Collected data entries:

-- ==== Sys2Proof/Machine/Manchester.lean ====
section
/-! DEFINITION. Sub-block 4, the Manchester decoder (43_manchester_decoder.md): `MAN.STEP` and its eight decisions. -/

namespace Sys2Proof.Machine

/-- The transition table of rule R121. -/
def nextPhase : Phase → Bool → Phase
  | .lowA, false => .lowA
  | .lowA, true => .highB
  | .lowB, false => .lowA
  | .lowB, true => .highA
  | .highA, false => .lowB
  | .highA, true => .highA
  | .highB, false => .lowA
  | .highB, true => .highA

/-- The decoded bit that is pending in a state and emitted when the machine is evaluated in it (rule R126). -/
def pendingBit : Phase → Option Byte
  | .lowA => none
  | .lowB => some 0#8
  | .highA => none
  | .highB => some 1#8

/-- The emission of an evaluation, "before the transition for the current input is applied" (rule R126). -/
def emitPending (cfg : Config) (clock : Clock) (s : State) : Call :=
  match pendingBit s.phase with
  | none => .returned s
  | some d => frmShift cfg d clock s

/-- The decision of one selector: the emission of the state held on entry, then the transition, which a fault on the
way does not reach (rules R120, R245). -/
def manDecide (cfg : Config) (b : Bool) (clock : Clock) (s : State) : Call :=
  (emitPending cfg clock s).andThen fun t => .returned { t with phase := nextPhase s.phase b }

/-- `MAN.STEP(b)` (rule R120). -/
def manStep (cfg : Config) (b : Byte) (clock : Clock) (s : State) : Call :=
  if malformed b then .returned s else manDecide cfg (b == 1#8) clock s

/-- One row of the transition table on its own: the decision is made if the selector's phase is the machine's, else
the row is not selected and does nothing (rule R65; log 6). -/
def manRow (cfg : Config) (row : Phase) (b : Bool) (clock : Clock) (s : State) : Call :=
  if s.phase = row then manDecide cfg b clock s else .returned s

/-- The clock of a row that emits nothing and so reads no time. -/
def noClock : Clock := ⟨0#64, false⟩

/-- The meaning of `MAN.STEP`. -/
def execManStep (b : Byte) (now : Time) (nowValid : Bool) (s : State) : Host.Outcome State Fault Refusal :=
  .next (runCall s (manStep hardware b ⟨now, nowValid⟩))

/-- The meaning of `MAN.LowA.0` (rule R122). -/
def execManLowA0 (s : State) : Host.Outcome State Fault Refusal :=
  .next (runCall s (manRow hardware .lowA false noClock))

/-- The meaning of `MAN.LowA.1` (rule R122). -/
def execManLowA1 (s : State) : Host.Outcome State Fault Refusal :=
  .next (runCall s (manRow hardware .lowA true noClock))

/-- The meaning of `MAN.LowB.0` (rule R123). -/
def execManLowB0 (now : Time) (nowValid : Bool) (s : State) : Host.Outcome State Fault Refusal :=
  .next (runCall s (manRow hardware .lowB false ⟨now, nowValid⟩))

/-- The meaning of `MAN.LowB.1` (rule R123). -/
def execManLowB1 (now : Time) (nowValid : Bool) (s : State) : Host.Outcome State Fault Refusal :=
  .next (runCall s (manRow hardware .lowB true ⟨now, nowValid⟩))

/-- The meaning of `MAN.HighA.0` (rule R124). -/
def execManHighA0 (s : State) : Host.Outcome State Fault Refusal :=
  .next (runCall s (manRow hardware .highA false noClock))

/-- The meaning of `MAN.HighA.1` (rule R124). -/
def execManHighA1 (s : State) : Host.Outcome State Fault Refusal :=
  .next (runCall s (manRow hardware .highA true noClock))

/-- The meaning of `MAN.HighB.0` (rule R125). -/
def execManHighB0 (now : Time) (nowValid : Bool) (s : State) : Host.Outcome State Fault Refusal :=
  .next (runCall s (manRow hardware .highB false ⟨now, nowValid⟩))

/-- The meaning of `MAN.HighB.1` (rule R125). -/
def execManHighB1 (now : Time) (nowValid : Bool) (s : State) : Host.Outcome State Fault Refusal :=
  .next (runCall s (manRow hardware .highB true ⟨now, nowValid⟩))

end Sys2Proof.Machine
end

= What this task involves =
The lines above, starting at the one with "def nextPhase : Phase → Bool → Phase" and ending at the one with "way does not reach (rules R120, R245). -/", are the only ones to return, exactly as written.

= Exercise answer =
def nextPhase : Phase → Bool → Phase
  | .lowA, false => .lowA
  | .lowA, true => .highB
  | .lowB, false => .lowA
  | .lowB, true => .highA
  | .highA, false => .lowB
  | .highA, true => .highA
  | .highB, false => .lowA
  | .highB, true => .highA

/-- The decoded bit that is pending in a state and emitted when the machine is evaluated in it (rule R126). -/
def pendingBit : Phase → Option Byte
  | .lowA => none
  | .lowB => some 0#8
  | .highA => none
  | .highB => some 1#8

/-- The emission of an evaluation, "before the transition for the current input is applied" (rule R126). -/
def emitPending (cfg : Config) (clock : Clock) (s : State) : Call :=
  match pendingBit s.phase with
  | none => .returned s
  | some d => frmShift cfg d clock s

/-- The decision of one selector: the emission of the state held on entry, then the transition, which a fault on the
way does not reach (rules R120, R245). -/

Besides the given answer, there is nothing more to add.